# WHAT NEEDS TO BE DONE:
Return the lines below in which the string "setColumnRange" occurs.

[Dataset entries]
################
-- ==== Sys2Proof/Laws/PerInstr.lean ====
section
/-! SUPPORT. Per instruction: the encoding matches the instruction's row of spec/opcode_table.json. -/

namespace Sys2Proof.Laws.RowMatch

/-- The first word of an instruction: REQ of a request, the opcode byte of a bus command, the data byte. -/
def firstWord : Words → Nat
  | .request r => r.req.toNat
  | .command bytes => (bytes.headD 0#8).toNat
  | .data d => d.toNat

/-- The mask and match of the instruction's row, as spec/opcode_table.json has them. -/
def row : Instr → Nat × Nat
  | .clear => (0xFEFF, 0x0001)
  | .setPixel _ _ _ => (0xFEFF, 0x0002)
  | .clearRect _ _ _ _ _ => (0xFEFF, 0x0003)
  | .drawImage _ _ _ => (0xFEFF, 0x0004)
  | .update => (0xFEFF, 0x0005)
  | .shutdown => (0xFEFF, 0x0006)
  | .getWidth => (0xFEFF, 0x0007)
  | .getHeight => (0xFEFF, 0x0008)
  | .pset _ _ => (0xFFFF, 0x0102)
  | .pclr _ _ => (0xFFFF, 0x0002)
  | .fillRect _ _ _ _ => (0xFFFF, 0x0103)
  | .eraseRect _ _ _ _ => (0xFFFF, 0x0003)
  | .displayOff => (0xFF, 0xAE)
  | .setClockDiv _ => (0xFF, 0xD5)
  | .setMultiplex _ => (0xFF, 0xA8)
  | .setDisplayOffset _ => (0xFF, 0xD3)
  | .setStartLine _ => (0xC0, 0x40)
  | .chargePump _ => (0xFF, 0x8D)
  | .setMemoryMode _ => (0xFF, 0x20)
  | .segmentRemap _ => (0xFE, 0xA0)
  | .comScanDir _ => (0xF7, 0xC0)
  | .setComPins _ => (0xFF, 0xDA)
  | .setContrast _ => (0xFF, 0x81)
  | .setPrecharge _ => (0xFF, 0xD9)
  | .setVcomh _ => (0xFF, 0xDB)
  | .displayResume => (0xFF, 0xA4)
  | .normalDisplay => (0xFF, 0xA6)
  | .displayOn => (0xFF, 0xAF)
  | .setColumnRange _ _ => (0xFF, 0x21)
  | .setPageRange _ _ => (0xFF, 0x22)
  | .setPageStart _ => (0xF8, 0xB0)
  | .setColLow _ => (0xF0, 0x00)
  | .setColHigh _ => (0xF0, 0x10)
  | .data _ => (0x00, 0x00)

/-- The bits the row fixes have the row's values. -/
def Statement (i : Instr) : Prop := firstWord (encode i) &&& (row i).1 = (row i).2

theorem clear : Statement .clear := by
  simp [Statement, firstWord, row, encode, reqWord]

theorem setPixel (x y : Word) (on : Bool) : Statement (.setPixel x y on) := by
  cases on <;> simp [Statement, firstWord, row, encode, reqWord]

theorem clearRect (x y w h : Word) (on : Bool) : Statement (.clearRect x y w h on) := by
  cases on <;> simp [Statement, firstWord, row, encode, reqWord]

theorem drawImage (img : Image) (x y : Word) : Statement (.drawImage img x y) := by
  simp [Statement, firstWord, row, encode, reqWord]

theorem update : Statement .update := by
  simp [Statement, firstWord, row, encode, reqWord]

theorem shutdown : Statement .shutdown := by
  simp [Statement, firstWord, row, encode, reqWord]

theorem getWidth : Statement .getWidth := by
  simp [Statement, firstWord, row, encode, reqWord]

theorem getHeight : Statement .getHeight := by
  simp [Statement, firstWord, row, encode, reqWord]

theorem pset (x y : Word) : Statement (.pset x y) := by
  simp [Statement, firstWord, row, encode, reqWord]

theorem pclr (x y : Word) : Statement (.pclr x y) := by
  simp [Statement, firstWord, row, encode, reqWord]

theorem fillRect (x y w h : Word) : Statement (.fillRect x y w h) := by
  simp [Statement, firstWord, row, encode, reqWord]

theorem eraseRect (x y w h : Word) : Statement (.eraseRect x y w h) := by
  simp [Statement, firstWord, row, encode, reqWord]

theorem displayOff : Statement .displayOff := by
  simp [Statement, firstWord, row, encode]

theorem setClockDiv (arg : Byte) : Statement (.setClockDiv arg) := by
  simp [Statement, firstWord, row, encode]

theorem setMultiplex (arg : Byte) : Statement (.setMultiplex arg) := by
  simp [Statement, firstWord, row, encode]

theorem setDisplayOffset (arg : Byte) : Statement (.setDisplayOffset arg) := by
  simp [Statement, firstWord, row, encode]

theorem setStartLine (l : BitVec 6) : Statement (.setStartLine l) := by revert l; unfold Statement; decide

theorem chargePump (arg : Byte) : Statement (.chargePump arg) := by
  simp [Statement, firstWord, row, encode]

theorem setMemoryMode (arg : Byte) : Statement (.setMemoryMode arg) := by
  simp [Statement, firstWord, row, encode]

theorem segmentRemap (r : BitVec 1) : Statement (.segmentRemap r) := by revert r; unfold Statement; decide

theorem comScanDir (d : BitVec 1) : Statement (.comScanDir d) := by revert d; unfold Statement; decide

theorem setComPins (arg : Byte) : Statement (.setComPins arg) := by
  simp [Statement, firstWord, row, encode]

theorem setContrast (arg : Byte) : Statement (.setContrast arg) := by
  simp [Statement, firstWord, row, encode]

theorem setPrecharge (arg : Byte) : Statement (.setPrecharge arg) := by
  simp [Statement, firstWord, row, encode]

theorem setVcomh (arg : Byte) : Statement (.setVcomh arg) := by
  simp [Statement, firstWord, row, encode]

theorem displayResume : Statement .displayResume := by
  simp [Statement, firstWord, row, encode]

theorem normalDisplay : Statement .normalDisplay := by
  simp [Statement, firstWord, row, encode]

theorem displayOn : Statement .displayOn := by
  simp [Statement, firstWord, row, encode]

theorem setColumnRange (first last : Byte) : Statement (.setColumnRange first last) := by
  simp [Statement, firstWord, row, encode]

theorem setPageRange (first last : Byte) : Statement (.setPageRange first last) := by
  simp [Statement, firstWord, row, encode]

theorem setPageStart (p : BitVec 3) : Statement (.setPageStart p) := by revert p; unfold Statement; decide

theorem setColLow (c : BitVec 4) : Statement (.setColLow c) := by revert c; unfold Statement; decide

theorem setColHigh (c : BitVec 4) : Statement (.setColHigh c) := by revert c; unfold Statement; decide

theorem data (d : Byte) : Statement (.data d) := by simp [Statement, firstWord, row, encode]

end Sys2Proof.Laws.RowMatch
end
################
# EXPECTED ANSWER:
  | .setColumnRange _ _ => (0xFF, 0x21)
theorem setColumnRange (first last : Byte) : Statement (.setColumnRange first last) := by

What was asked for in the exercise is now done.